Al supermercato

Serie: Cronache di quarantena

“Domani sarà il grande giorno” mi dico, mentre sono le due e ancora non riesco a prendere sonno, cerco di fare un pò di yoga, mi ascolto la lezione giornaliera di meditazione, nella speranza che la voce calma dall’accento allegramente latino, mi aiuti a calmare cotanta aspettativa, e parecchia ansia.

La mattina successiva, un salutino al sole per scaldare i muscoli, preparo un’abbondante colazione perchè avrò bisogno di energie, indosso gli indumenti più comodi e desiderosi di essere giá in lavatrice, mi copro parte del volto con un foulard regalatomi da un’amica, guanti, tutto il necessario per la riuscita dell’impresa, e finalmente sono pronta.

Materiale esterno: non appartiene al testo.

/-- PBAL_MINUTE (18 R449): the cells whose timer has run another whole minute since the write that set it. -/
def execPbalMinute (cells : BitVec 16) (s : State) : Out :=
  when' "PBAL_MINUTE" s.ao.die.powered
    (s.modDie (fun d => (Machine.setBits 16 (cells.toNat &&& d.ix 11)).foldl (fun d n => d.setIx (16 + n) (d.ix (16 + n) - 1)) d))

/-- REFCHK_START (18 R453). -/
def execRefchkStart (s : State) : Out :=
  let d := s.ao.die
  when' "REFCHK_START" (d.powered && !d.due && !d.refRun && d.checkDue)
    (s.modDie (fun d => { d with refPend := false, refRun := true, bal := 0, active := false }))

/-! ### Commands at the die -/

/-- Whole cycles of filter settling (18 Table PCK-2). -/
def settleCycles (f : Nat) : Nat := [128, 13, 4, 1].getD f 1

/-- Is a value of an index allowed (18 Table PCK-3, R456)? -/
def PsdDie.allowed (d : PsdDie) (i v : Nat) : Bool :=
  match i with
  | 1 => v ≤ 3
  | 2 => v ≤ 210
  | 3 => v ≤ 200
  | 4 => v &&& 0x11F == v
  | 5 | 6 | 11 => true
  | 7 => v ≤ 255 && d.ix 8 < v
  | 8 => d.ix 9 < v && v < d.ix 7
  | 9 => v < d.ix 8
  | 10 => v ≤ 50
  | 12 => v &&& 0x8F1F == v && v % 16 + 2 ≤ d.cells
  | 13 => 1 ≤ v && v ≤ 255
  | 14 => v ≤ 3600
  | 15 => v ≤ 15
  | _ => v ≤ 480

/-- A WRITE that passes the counter: result and die (18 R456, Table PCK-6). -/
def PsdDie.write (d : PsdDie) (i v : Nat) : Nat × PsdDie :=
  if i = 0 || 32 ≤ i then (3, d)
  else if !d.allowed i v then (4, d)
  else
    let old := d.ix i
    let d := d.setIx i v
    if i = 1 then (0, if v = old then d else { d with settling := true, left := settleCycles v })
    else if i = 4 then (0, d.settle)
    else if i = 15 then (0, { d with nlv := d.nlv.zipIdx.map (fun (x : PsdLevel × Nat) => if d.ntcOn x.2 then x.1 else {}) }.settle)
    else (0, d)

/-- An ACTION that passes the counter (18 Table PCK-7); `delayed`: it arrived during a reference check, which satisfies REFCHK_NOW (18 R453). -/
def PsdDie.act (d : PsdDie) (code : Nat) (delayed : Bool) : Nat × PsdDie :=
  if code = 0x40 then (if d.conds ≠ 0 then (5, d) else (0, d.release))
  else if code = 0x41 then (0, { d with refPend := d.refPend || !delayed })
  else if code = 0x42 then (0, { d with por := false })
  else (3, d)

/-- The die applies a WRITE or ACTION frame and answers it (18 R456, Table PCK-5). -/
def PsdDie.command (d : PsdDie) (f : List Byte) (delayed : Bool) : PsdDie :=
  let wr := f.getD 1 0 == 0x10
  let cnt := (f.getD 2 0).toNat
  let i := (f.getD 3 0).toNat
  let (r, d) :=
    if cnt = d.next then
      let (r, d) := if wr then d.write i (fieldAt f 4 2) else d.act i delayed
      (r, { d with next := (d.next + 1) % 256 })
    else if (cnt + 1) % 256 = d.next then (1, d)
    else (2, d)
  let held := if wr && i < 32 then d.ix i else 0
  let ack := psdSeal ([0xA5, 2, BitVec.ofNat 8 cnt, BitVec.ofNat 8 (r + b2n delayed * 128), BitVec.ofNat 8 i] ++ leBytes 2 held)
  { d with acks := d.acks ++ [ack] }

/-- REFCHK_END (18 R453, R454): the errors of the 16 readings against the trimmed value, in µV. -/
def execRefchkEnd (errs : List Int) (s : State) : Out :=
  let d := s.ao.die
  if !d.powered || !d.refRun || errs.length ≠ 16 then never "REFCHK_END"
  else
    let d := { d with refRun := false }.tick true
    let bad := (List.range 16).find? (fun n => 3000 < (errs.getD n 0).natAbs)
    let d := match bad with
      | some n => ({ { d with refFail := true }.note 6 n with worse := [0, 0, 0], better := 0 }).toTier 3
      | none => if d.refFail then { d with refFail := false, worse := [0, 0, 0], better := 0 } else d
    let d := d.settle
    let d := d.held.foldl (fun d f => d.command f true) { d with held := [] }
    .next (s.modDie (fun _ => d.compose))

/-- What arrives of a frame; `err` are the bits that the lane flipped (empty: none), and a short list cuts the frame. -/
def psdHear (f err : List Byte) : List Byte := if err.isEmpty then f else List.zipWith (· ^^^ ·) f err

/-- Is a frame whole (18 R455)? -/
def psdWhole (f : List Byte) (n : Nat) (sync : Byte) : Bool :=
  f.length == n && f.getD 0 0 == sync && f.getD (n - 1) 0 == psdCrc (f.take (n - 1))

/-- The die receives the oldest frame on the down lane (18 R454 to R457). -/
def PsdDie.receive (d : PsdDie) (f : List Byte) : PsdDie :=
  let k := (f.getD 1 0).toNat
  if !psdWhole f 8 0x5A || k < 0x10 || 0x13 < k then { d with rxerr := (d.rxerr + 1) % 256 }
  else
    let d := { d with quiet := false }
    if k = 0x12 then d
    else if k = 0x13 then d.note 2 0
    else if d.refRun then { d with held := d.held ++ [f] }
    else d.command f false

/-- The oldest frame on the down lane reaches the die when it is of the right kind. -/
def State.downFrame (s : State) (event : String) (kind : Nat → Nat → Bool) (err : List Byte) : Out :=
  match s.ao.psd.down with
  | [] => never event
  | f :: rest =>
    if !s.ao.die.powered || !kind (f.getD 1 0).toNat (f.getD 3 0).toNat then never event
    else .next ((s.modPsd (fun p => { p with down := rest })).modDie (·.receive (psdHear f err)))

/-- PSD_WRITE (18 R456): a WRITE frame, or an ACTION frame of no known code. -/
def execPsdWrite (err : List Byte) (s : State) : Out :=
  s.downFrame "PSD_WRITE" (fun k i => k == 0x10 || (k == 0x11 && (i < 0x40 || 0x42 < i))) err

/-- CLEAR_FAULT (18 R447). -/
def execClearFault (err : List Byte) (s : State) : Out := s.downFrame "CLEAR_FAULT" (fun k i => k == 0x11 && i == 0x40) err

/-- REFCHK_NOW (18 R453). -/
def execRefchkNow (err : List Byte) (s : State) : Out := s.downFrame "REFCHK_NOW" (fun k i => k == 0x11 && i == 0x41) err

/-- CLEAR_POR (18 R441). -/
def execClearPor (err : List Byte) (s : State) : Out := s.downFrame "CLEAR_POR" (fun k i => k == 0x11 && i == 0x42) err

/-- KEEPALIVE (18 R457). -/
def execKeepalive (err : List Byte) (s : State) : Out := s.downFrame "KEEPALIVE" (fun k _ => k == 0x12) err

/-- BROWNOUT (18 R457). -/
def execBrownout (err : List Byte) (s : State) : Out := s.downFrame "BROWNOUT" (fun k _ => k == 0x13) err

/-- HIO_SILENT (18 R457). -/
def execHioSilent (s : State) : Out :=
  when' "HIO_SILENT" (s.ao.die.powered && !s.ao.die.quiet) (s.modDie (fun d => { d with quiet := true }.note 3 0))

/-- PSD_POR (18 R441, R442): the straps as wired. -/
def execPsdPor (straps : BitVec 4) (s : State) : Out :=
  let n := if straps.toNat ≤ 2 then 4 else straps.toNat + 1
  when' "PSD_POR" (!s.ao.die.powered)
    (s.modDie (fun _ => ({ strap := straps.toNat, cells := n } : PsdDie).setIx 0 n))

/-- PSD_VPACK_LOSS (18 R448, 21 "When PSD_VPACK sags"): PACK_FAULT_N is released, and frames on the way to or from the die are lost. -/
def execPsdVpackLoss (s : State) : Out :=
  when' "PSD_VPACK_LOSS" s.ao.die.powered
    ((s.modPsd (fun p => { p with down := [] })).modDie (fun d =>
      { d with powered := false, pin := false, bal := 0, active := false, refRun := false, frame := none, acks := [], held := [] }))

/-! ### The AO side -/

/-- Does the AO logic run (21 R490, R497)? -/
def State.aoRuns (s : State) : Bool := !s.ao.pwr.aoOff && !s.ao.pwr.refLost

/-- A frame goes down the lane; an unpowered die receives nothing. -/
def State.sendDown (s : State) (kind cnt i v : Nat) : State :=
  let f := psdSeal ([0x5A, BitVec.ofNat 8 kind, BitVec.ofNat 8 cnt, BitVec.ofNat 8 i] ++ leBytes 2 v ++ [0])
  if s.ao.die.powered then s.modPsd (fun p => { p with down := p.down ++ [f] }) else s

/-- DOWN_LANE_IDLE (18 R457). -/
def execDownLaneIdle (s : State) : Out := when' "DOWN_LANE_IDLE" (s.aoRuns && !s.inLp && s.ao.psd.down.isEmpty) (s.sendDown 0x12 0 0 0)

/-- Bits of PSD_EVT set: vector 3, and a wake on a new bit that PSD_WAKE_MASK selects (18 R460, 16 R411). -/
def State.psdEvt (s : State) (m : Nat) : State :=
  if m = 0 then s
  else
    let fresh := m &&& ((s.reg R.PSD_EVT).toNat ^^^ 0x7FF)
    let s := (s.setBits R.PSD_EVT m).event 3 []
    if fresh &&& (s.reg R.PSD_WAKE_MASK).toNat ≠ 0 then s.lpWake 1 else s

/-- Send the oldest queued command with Ruwen's counter. -/
def State.psdSend (s : State) : State :=
  match s.ao.psd.queue with
  | [] => s
  | (i, v) :: _ => s.sendDown (if i < 32 then 0x10 else 0x11) s.ao.psd.cnt i v

/-- COMMAND_SEND (18 R458). -/
def execCommandSend (s : State) : Out :=
  let p := s.ao.psd
  if !s.aoRuns || s.inLp || !s.bit R.PSD_LINK_STATUS 0 || p.queue.isEmpty || p.sent.isSome || p.resync then never "COMMAND_SEND"
  else .next (s.psdSend.modPsd (fun p => { p with sent := some { cnt := p.cnt } }))

/-- A write of PSD_CMD (18 R458). -/
def State.wrPsdCmd (s : State) (val : BitVec 32) : State :=
  if 16 ≤ s.ao.psd.queue.length then (s.setBits R.PSD_CMD_STATUS 0x800).viol
  else s.modPsd (fun p => { p with queue := p.queue ++ [(fld val 7 0, fld val 31 16)] })

/-- A command is over. -/
def State.psdDrop (s : State) : State := s.modPsd (fun p => { p with queue := p.queue.tail, sent := none })

/-- A command fails (18 R458). -/
def State.psdFail (s : State) : State :=
  (((s.psdDrop.modPsd (fun p => { p with resync := true })).setBits R.PSD_CMD_STATUS 0x100).inc R.PSD_CMD_FAIL_COUNT).psdEvt 0x200

/-- The counter is set from a STATUS frame, and a command that CNT_ERR refused is sent once more (18 R458). -/
def State.psdResync (s : State) (next : Nat) : State :=
  if !s.ao.psd.resync then s
  else
    let s := s.modPsd (fun p => { p with resync := false, cnt := next })
    match s.ao.psd.sent with
    | some x =>
      if x.wait then (s.psdSend.inc R.PSD_CMD_RETRY_COUNT).modPsd (fun p => { p with sent := some { cnt := next, again := true } }) else s
    | none => s

/-- ACK (18 R455, R458): the oldest ACK frame on the up lane. -/
def execPsdAck (err : List Byte) (s : State) : Out :=
  match s.ao.die.acks with
  | [] => never "ACK"
  | a :: rest =>
    let s := s.modDie (fun d => { d with acks := rest })
    let f := psdHear a err
    if !s.aoRuns then .next s
    else if !psdWhole f 8 0xA5 || f.getD 1 0 ≠ 2 then .next (s.inc R.PSD_RX_CRC_COUNT)
    else
      let i := (f.getD 3 0).toNat
      let r := i % 128
      match s.ao.psd.sent with
      | none => .next s
      | some x =>
        if x.wait || x.cnt ≠ (f.getD 2 0).toNat then .next s
        else
          let s := s.setField R.PSD_CMD_STATUS 23 16 i
          let s := if 128 ≤ i then (s.setBits R.PSD_CMD_STATUS 0x200).inc R.PSD_REFCHK_DELAY_COUNT else s
          let next := s.psdDrop.modPsd (fun p => { p with cnt := (p.cnt + 1) % 256 })
          if r ≤ 1 then
            let k := (f.getD 4 0).toNat
            .next (if k < 32 then next.setRegN (R.PSD_CFG + 4 * k) (fieldAt f 5 2) else next)
          else if r = 2 then
            .next (if x.again then s.psdFail else s.modPsd (fun p => { p with resync := true, sent := some { x with wait := true } }))
          else if r ≤ 5 then .next ((next.setBits R.PSD_CMD_STATUS 0x400).psdEvt 0x400)
          else .next s

/-- ACK_TIMEOUT (18 R458). -/
def execPsdAckTimeout (s : State) : Out :=
  match s.ao.psd.sent with
  | none => never "ACK_TIMEOUT"
  | some x =>
    if x.wait || !s.aoRuns then never "ACK_TIMEOUT"
    else if x.tries < 3 then
      .next ((s.psdSend.inc R.PSD_CMD_RETRY_COUNT).modPsd (fun p => { p with sent := some { x with tries := x.tries + 1 } }))
    else .next s.psdFail

/-- A cell's window copies follow a frame (18 R461, Table PCK-9). -/
def State.psdCell (s : State) (f : List Byte) (n : Nat) : State :=
  let c := fieldAt f (8 + 2 * n) 2
  let act := fieldAt f 0x36 1
  let k := act % 16
  let src := if act.testBit 4 then k else k + 1
  let dst := if act.testBit 4 then k + 1 else k
  let ov := (fieldAt f 4 2).testBit n
  let uv := (fieldAt f 6 2).testBit n
  let key := rk R.PSD_C_STAT n
  let v := b2n ov + b2n uv * 2 + b2n ((fieldAt f 0x34 2).testBit n) * 4 + b2n (n < (s.reg R.PSD_CFG).toNat) * 8 +
    b2n (act.testBit 5 && src = n) * 16 + b2n (act.testBit 5 && dst = n) * 32
  let step := fun (s : State) (i : Nat) (now : Bool) (up cnt : Nat) =>
    if s.bit key i = now then s else (s.setBits key (if now then up else up * 2)).inc (rk cnt n)
  let s := step (step s 0 ov 0x100 R.PSD_C_OV_XCOUNT) 1 uv 0x400 R.PSD_C_UV_XCOUNT
  (s.setField key 5 0 v).setRegN (rk R.PSD_C_VOLT n) (c + (c * 5000 + 32768) / 65536 * 65536)

/-- PSD_NTCm follows a frame: which input is OT or UT follows from the mirrored thresholds and the frame's ACTIVE field. -/
def State.psdNtc (s : State) (f : List Byte) (m : Nat) : State :=
  let c := fieldAt f (0x28 + 2 * m) 2
  let act := fieldAt f 0x36 1
  let on := s.bit (R.PSD_CFG + 60) m
  let ot := on && act.testBit 6 && c ≤ (s.reg (R.PSD_CFG + 20)).toNat
  let opn := on && 0xFDE8 ≤ c
  let ut := on && act.testBit 7 && (opn || (s.reg (R.PSD_CFG + 24)).toNat ≤ c)
  s.setRegN (R.PSD_NTC + 4 * m) (c + b2n ot * 2 ^ 16 + b2n ut * 2 ^ 17 + b2n opn * 2 ^ 18 + b2n on * 2 ^ 19)

/-- A valid STATUS frame is mirrored (18 R459 to R461, 16 R398). -/
def State.psdMirror (s : State) (f : List Byte) : State :=
  let seq := fieldAt f 2 1
  let fl := fieldAt f 3 1
  let ci := fieldAt f 0x38 1 % 32
  let old := (s.reg R.PSD_STATUS).toNat
  let st := fl % 128 + fieldAt f 0x32 1 % 16 * 256 + fieldAt f 0x30 2 * 65536
  let lvls := fun (s : State) => (List.range 16).map (fun n => s.field (rk R.PSD_C_STAT n) 1 0)
  let temps := fun (s : State) => (List.range 4).map (fun m => s.field (R.PSD_NTC + 4 * m) 17 16)
  let head := fieldAt f 0x32 1 / 16
  let wasSync := s.bit R.PSD_LINK_STATUS 0
  let t0 := s
  let s := s.setRegN (R.PSD_CFG + 4 * ci) (fieldAt f 0x3A 2)
  let w := fieldAt f 0x3C 3
  let s := s.setRegN (rk R.PSD_LOG_DATA (fieldAt f 0x39 1 % 16)) (w + b2n (bits w 7 4 ≠ 0) * 2 ^ 31)
  let s := (List.range 16).foldl (fun s n => s.psdCell f n) s
  let s := (List.range 4).foldl (fun s m => s.psdNtc f m) s
  let s := (s.setRegN R.PSD_STATUS st).setRegN R.PSD_PEER_RXERR (fieldAt f 0x37 1)
  let s := if fl.testBit 4 && !old.testBit 4 then s.inc R.PSD_FAULT_COUNT else s
  let s := if fl.testBit 3 then s.inc R.PSD_REFCHK_COUNT else s
  let newHead := head ≠ s.ao.psd.head
  let s := s.modPsd (fun p => { p with seen := if p.seen.contains ci then p.seen else ci :: p.seen, head := head })
  let s := s.setRegN R.PSD_LINK_STATUS (1 + b2n (32 ≤ s.ao.psd.seen.length) * 2 + seq * 2 ^ 8 + fieldAt f 0x33 1 * 2 ^ 16)
  let diff := fun i => old.testBit i != fl.testBit i
  let m := b2n (diff 4) + b2n (old % 4 ≠ fl % 4) * 2 + b2n (lvls t0 ≠ lvls s) * 4 + b2n (temps t0 ≠ temps s) * 8 + b2n (diff 6) * 16 +
    b2n (diff 2) * 32 + b2n (diff 5) * 64 + b2n newHead * 128 + b2n (!wasSync) * 256
  (((s.modPwr (fun p => { p with noTier := false })).psdEvt m).setTier (fl % 4) false).psdResync (fieldAt f 0x33 1)

/-- STATUS_FRAME (18 R455, R459): the frame of the cycle reaches the HIO. -/
def execStatusFrame (err : List Byte) (s : State) : Out :=
  match s.ao.die.frame with
  | none => never "STATUS_FRAME"
  | some f =>
    if s.ao.die.due || !s.aoRuns then never "STATUS_FRAME"
    else
      let s := s.modDie (fun d => { d with frame := none })
      let f := psdHear f err
      if !psdWhole f 64 0xA5 || f.getD 1 0 ≠ 1 then .next (s.inc R.PSD_RX_CRC_COUNT) else .next (s.psdMirror f)

/-- TIER_SOURCE_LOST (16 R398, 18 R460): 10 ms without a valid STATUS frame, be it since reset. -/
def execTierSourceLost (s : State) : Out :=
  when' "TIER_SOURCE_LOST" (s.aoRuns && !s.ao.pwr.noTier)
    (let s := if s.bit R.PSD_LINK_STATUS 0 then (s.clrBits R.PSD_LINK_STATUS 1).psdEvt 0x100 else s
     ((s.modPwr (fun p => { p with noTier := true })).setTier 3 true).pwrEvt 6)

Via. Operazione supermercato ha inizio.

Dentro casa in questo mese ci siamo già inventati di tutto, ognuno a suo modo, ma quando mettiamo piede fuori dalla nostra dolce prigione, ormai chiunque si incroci per strada ha gli stessi monotoni traguardi da raggiungere: supermercato o farmacia.

Finora avevo scelto i piccoli negozi, un pó cari ma relativamente vicini e non troppo frequentati, ma oggi voglio superarmi e decido di andare nel Mercadona vicino al fiume, è una lunga passeggiata, mi permetterà di muovermi e prendere un poco di bramato sole.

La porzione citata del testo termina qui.